Thursday, 21 March 2013

Pros & Cons of Tobogganing Taranaki (not to be confused with teriaki)

Taranaki, or Mount Egmont, is a 2518 metre tall composite cone volcano located on the west coast of the North Island, near New Plymouth. The fourth such volcano to rise up over this "hot spot" in the last 2 million or so years, its snow filled crater drops at a sharp 45 degree angle to around 1500 metres, gradually evening out normal-curve style until it meets the surrounding plain below.

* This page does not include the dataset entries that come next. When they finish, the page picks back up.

theorem State.startS1_keeps {a0 : _} {a1 : _} : Keeps a0 (@State.startS1 a0 a1) := by
  unfold State.startS1
  dsimp only
  refine Keeps.ite ?_ ?_
  · refine Keeps.trans ?_ State.stuckReset_keeps
    refine Keeps.trans ?_ (Keeps.putFlag (by decide))
    refine Keeps.mkUpd ?_ (by with_reducible rfl) (by with_reducible rfl) (by with_reducible rfl) (by with_reducible rfl)
    refine Keeps.trans ?_ State.raise_keeps
    refine Keeps.trans ?_ (Keeps.put (by decide))
    refine Keeps.trans ?_ State.latch_keeps
    refine Keeps.ite ?_ ?_
    · refine Keeps.trans ?_ State.raise_keeps
      refine Keeps.trans ?_ (Keeps.put (by decide))
      refine Keeps.trans ?_ (Keeps.put (by decide))
      refine Keeps.trans ?_ (Keeps.putFlag (by decide))
      refine Keeps.trans ?_ State.onPwr_keeps
      refine Keeps.ite ?_ ?_
      · refine Keeps.trans ?_ State.keyFaults_keeps
        refine Keeps.ite ?_ ?_
        · refine Keeps.trans ?_ (Keeps.put (by decide))
          refine Keeps.trans ?_ (Keeps.put (by decide))
          refine Keeps.trans ?_ (Keeps.put (by decide))
          refine Keeps.mkUpd ?_ (by with_reducible rfl) (by with_reducible rfl) (by with_reducible rfl) (by with_reducible rfl)
          iterate 5 refine Keeps.trans ?_ (Keeps.put (by decide))
          refine Keeps.trans ?_ State.startReset_keeps
          exact Keeps.refl _
        · refine Keeps.mkUpd ?_ (by with_reducible rfl) (by with_reducible rfl) (by with_reducible rfl) (by with_reducible rfl)
          iterate 5 refine Keeps.trans ?_ (Keeps.put (by decide))
          refine Keeps.trans ?_ State.startReset_keeps
          exact Keeps.refl _
      · refine Keeps.ite ?_ ?_
        · refine Keeps.trans ?_ (Keeps.put (by decide))
          refine Keeps.trans ?_ (Keeps.put (by decide))
          refine Keeps.trans ?_ (Keeps.put (by decide))
          refine Keeps.mkUpd ?_ (by with_reducible rfl) (by with_reducible rfl) (by with_reducible rfl) (by with_reducible rfl)
          iterate 5 refine Keeps.trans ?_ (Keeps.put (by decide))
          refine Keeps.trans ?_ State.startReset_keeps
          exact Keeps.refl _
        · refine Keeps.mkUpd ?_ (by with_reducible rfl) (by with_reducible rfl) (by with_reducible rfl) (by with_reducible rfl)
          iterate 5 refine Keeps.trans ?_ (Keeps.put (by decide))
          refine Keeps.trans ?_ State.startReset_keeps
          exact Keeps.refl _
    · refine Keeps.trans ?_ (Keeps.put (by decide))
      refine Keeps.trans ?_ (Keeps.putFlag (by decide))
      refine Keeps.trans ?_ State.onPwr_keeps
      refine Keeps.ite ?_ ?_
      · refine Keeps.trans ?_ State.keyFaults_keeps
        refine Keeps.ite ?_ ?_
        · refine Keeps.trans ?_ (Keeps.put (by decide))
          refine Keeps.trans ?_ (Keeps.put (by decide))
          refine Keeps.trans ?_ (Keeps.put (by decide))
          refine Keeps.mkUpd ?_ (by with_reducible rfl) (by with_reducible rfl) (by with_reducible rfl) (by with_reducible rfl)
          iterate 5 refine Keeps.trans ?_ (Keeps.put (by decide))
          refine Keeps.trans ?_ State.startReset_keeps
          exact Keeps.refl _
        · refine Keeps.mkUpd ?_ (by with_reducible rfl) (by with_reducible rfl) (by with_reducible rfl) (by with_reducible rfl)
          iterate 5 refine Keeps.trans ?_ (Keeps.put (by decide))
          refine Keeps.trans ?_ State.startReset_keeps
          exact Keeps.refl _
      · refine Keeps.ite ?_ ?_
        · refine Keeps.trans ?_ (Keeps.put (by decide))
          refine Keeps.trans ?_ (Keeps.put (by decide))
          refine Keeps.trans ?_ (Keeps.put (by decide))
          refine Keeps.mkUpd ?_ (by with_reducible rfl) (by with_reducible rfl) (by with_reducible rfl) (by with_reducible rfl)
          iterate 5 refine Keeps.trans ?_ (Keeps.put (by decide))
          refine Keeps.trans ?_ State.startReset_keeps
          exact Keeps.refl _
        · refine Keeps.mkUpd ?_ (by with_reducible rfl) (by with_reducible rfl) (by with_reducible rfl) (by with_reducible rfl)
          iterate 5 refine Keeps.trans ?_ (Keeps.put (by decide))
          refine Keeps.trans ?_ State.startReset_keeps
          exact Keeps.refl _
  · refine Keeps.trans ?_ (Keeps.putFlag (by decide))
    refine Keeps.mkUpd ?_ (by with_reducible rfl) (by with_reducible rfl) (by with_reducible rfl) (by with_reducible rfl)
    refine Keeps.trans ?_ State.raise_keeps
    refine Keeps.trans ?_ (Keeps.put (by decide))
    refine Keeps.trans ?_ State.latch_keeps
    refine Keeps.ite ?_ ?_
    · refine Keeps.trans ?_ State.raise_keeps
      refine Keeps.trans ?_ (Keeps.put (by decide))
      refine Keeps.trans ?_ (Keeps.put (by decide))
      refine Keeps.trans ?_ (Keeps.putFlag (by decide))
      refine Keeps.trans ?_ State.onPwr_keeps
      refine Keeps.ite ?_ ?_
      · refine Keeps.trans ?_ State.keyFaults_keeps
        refine Keeps.ite ?_ ?_
        · refine Keeps.trans ?_ (Keeps.put (by decide))
          refine Keeps.trans ?_ (Keeps.put (by decide))
          refine Keeps.trans ?_ (Keeps.put (by decide))
          refine Keeps.mkUpd ?_ (by with_reducible rfl) (by with_reducible rfl) (by with_reducible rfl) (by with_reducible rfl)
          iterate 5 refine Keeps.trans ?_ (Keeps.put (by decide))
          refine Keeps.trans ?_ State.startReset_keeps
          exact Keeps.refl _
        · refine Keeps.mkUpd ?_ (by with_reducible rfl) (by with_reducible rfl) (by with_reducible rfl) (by with_reducible rfl)
          iterate 5 refine Keeps.trans ?_ (Keeps.put (by decide))
          refine Keeps.trans ?_ State.startReset_keeps
          exact Keeps.refl _
      · refine Keeps.ite ?_ ?_
        · refine Keeps.trans ?_ (Keeps.put (by decide))
          refine Keeps.trans ?_ (Keeps.put (by decide))
          refine Keeps.trans ?_ (Keeps.put (by decide))
          refine Keeps.mkUpd ?_ (by with_reducible rfl) (by with_reducible rfl) (by with_reducible rfl) (by with_reducible rfl)
          iterate 5 refine Keeps.trans ?_ (Keeps.put (by decide))
          refine Keeps.trans ?_ State.startReset_keeps
          exact Keeps.refl _
        · refine Keeps.mkUpd ?_ (by with_reducible rfl) (by with_reducible rfl) (by with_reducible rfl) (by with_reducible rfl)
          iterate 5 refine Keeps.trans ?_ (Keeps.put (by decide))
          refine Keeps.trans ?_ State.startReset_keeps
          exact Keeps.refl _
    · refine Keeps.trans ?_ (Keeps.put (by decide))
      refine Keeps.trans ?_ (Keeps.putFlag (by decide))
      refine Keeps.trans ?_ State.onPwr_keeps
      refine Keeps.ite ?_ ?_
      · refine Keeps.trans ?_ State.keyFaults_keeps
        refine Keeps.ite ?_ ?_
        · refine Keeps.trans ?_ (Keeps.put (by decide))
          refine Keeps.trans ?_ (Keeps.put (by decide))
          refine Keeps.trans ?_ (Keeps.put (by decide))
          refine Keeps.mkUpd ?_ (by with_reducible rfl) (by with_reducible rfl) (by with_reducible rfl) (by with_reducible rfl)
          iterate 5 refine Keeps.trans ?_ (Keeps.put (by decide))
          refine Keeps.trans ?_ State.startReset_keeps
          exact Keeps.refl _
        · refine Keeps.mkUpd ?_ (by with_reducible rfl) (by with_reducible rfl) (by with_reducible rfl) (by with_reducible rfl)
          iterate 5 refine Keeps.trans ?_ (Keeps.put (by decide))
          refine Keeps.trans ?_ State.startReset_keeps
          exact Keeps.refl _
      · refine Keeps.ite ?_ ?_
        · refine Keeps.trans ?_ (Keeps.put (by decide))
          refine Keeps.trans ?_ (Keeps.put (by decide))
          refine Keeps.trans ?_ (Keeps.put (by decide))
          refine Keeps.mkUpd ?_ (by with_reducible rfl) (by with_reducible rfl) (by with_reducible rfl) (by with_reducible rfl)
          iterate 5 refine Keeps.trans ?_ (Keeps.put (by decide))
          refine Keeps.trans ?_ State.startReset_keeps
          exact Keeps.refl _
        · refine Keeps.mkUpd ?_ (by with_reducible rfl) (by with_reducible rfl) (by with_reducible rfl) (by with_reducible rfl)
          iterate 5 refine Keeps.trans ?_ (Keeps.put (by decide))
          refine Keeps.trans ?_ State.startReset_keeps
          exact Keeps.refl _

The mountain sits in the middle of a rather funny looking National Park. The ground surrounding Taranaki was originally dense jungle (super-awesome jungle! So many shades of green, countless kinds of trees and shrubs and ferns and vines twining around the trees and smaller trees twining around the bigger trees and moss and lichen cascading off every surface!), but since the soil and climate are excellent for growing things, European settlers kind of went on a free-for-all with saws and matches to clear vast swatches of land for farming purposes. So a few slightly more farsighted individuals arranged for a park to protect the rise on which the mountain stands. The result: Egmont National Park, a nearly perfect circle of jungle ringing a volcano in the middle of a bunch of cow fields. (see google map... not your average park-shape :p )
https://maps.google.co.nz/maps?q=mount+taranaki&hl=en&ll=-39.29658,174.059143&spn=0.233277,0.396881&sll=-39.294454,174.199905&sspn=0.233284,0.396881&t=h&gl=nz&hnear=Mt+Taranaki&z=11

Anyhow... Whilst wandering around up there yesterday, it came to me that volcanoes are the perfect shape for tobogganing - start off steep, get up some speed, and a nice long run-out to slow down and come to a perfect stop on the nice flat ground. Of course, there are all sorts of problems with this idea.

Pros:
  • Its a volcano. How cool is that?
  • Aforementioned ideal shape
  • Taranaki bends the winds around it to produce a bizarre "cold spot" on the North Island, and gets large quantities of snow on the top of the cone.
  • top 1/2 to 2/3 is free of anything to run in to
Cons:
  • Its a volcano. A not entirely dormant volcano. Most toboggans are not built for both snow and lava, let alone pyroclastic flows or falling ash and pumice...
  • The bottom 1100 metres is a dense tangle of jungle foliage
  • It hardly ever snows near the bottom. Just rains. A lot. As much as Milford. But rarely any snow.
  • There also isn't any snow outside of the crater, right now. Yay, scree-lichen-tussok-jungle tobogganing?
  • There are giant vertical cliffs and fissures all over the side of the mountain. Bring a parachute with your toboggan.
  • Also bring a snow maker, and a fast-acting clear-cut machine.
  • The bottom, which was my hypothetical "slow down" zone, is cross-fenced every few hundred metres. Watch out for barbed wire. Also cows. 
  • You have to carry your toboggan two and a half thousand metres into the sky. Also your parachute, chainsaw (terrible idea... maybe something that produces giant sound waves which pulverize whatever is in your path, but they you'd go deaf...), snow maker, and cow bell. I'm lazy.
Okay, so I'm thinking that this is not such a great idea, and I believe I will refrain from any such attempts.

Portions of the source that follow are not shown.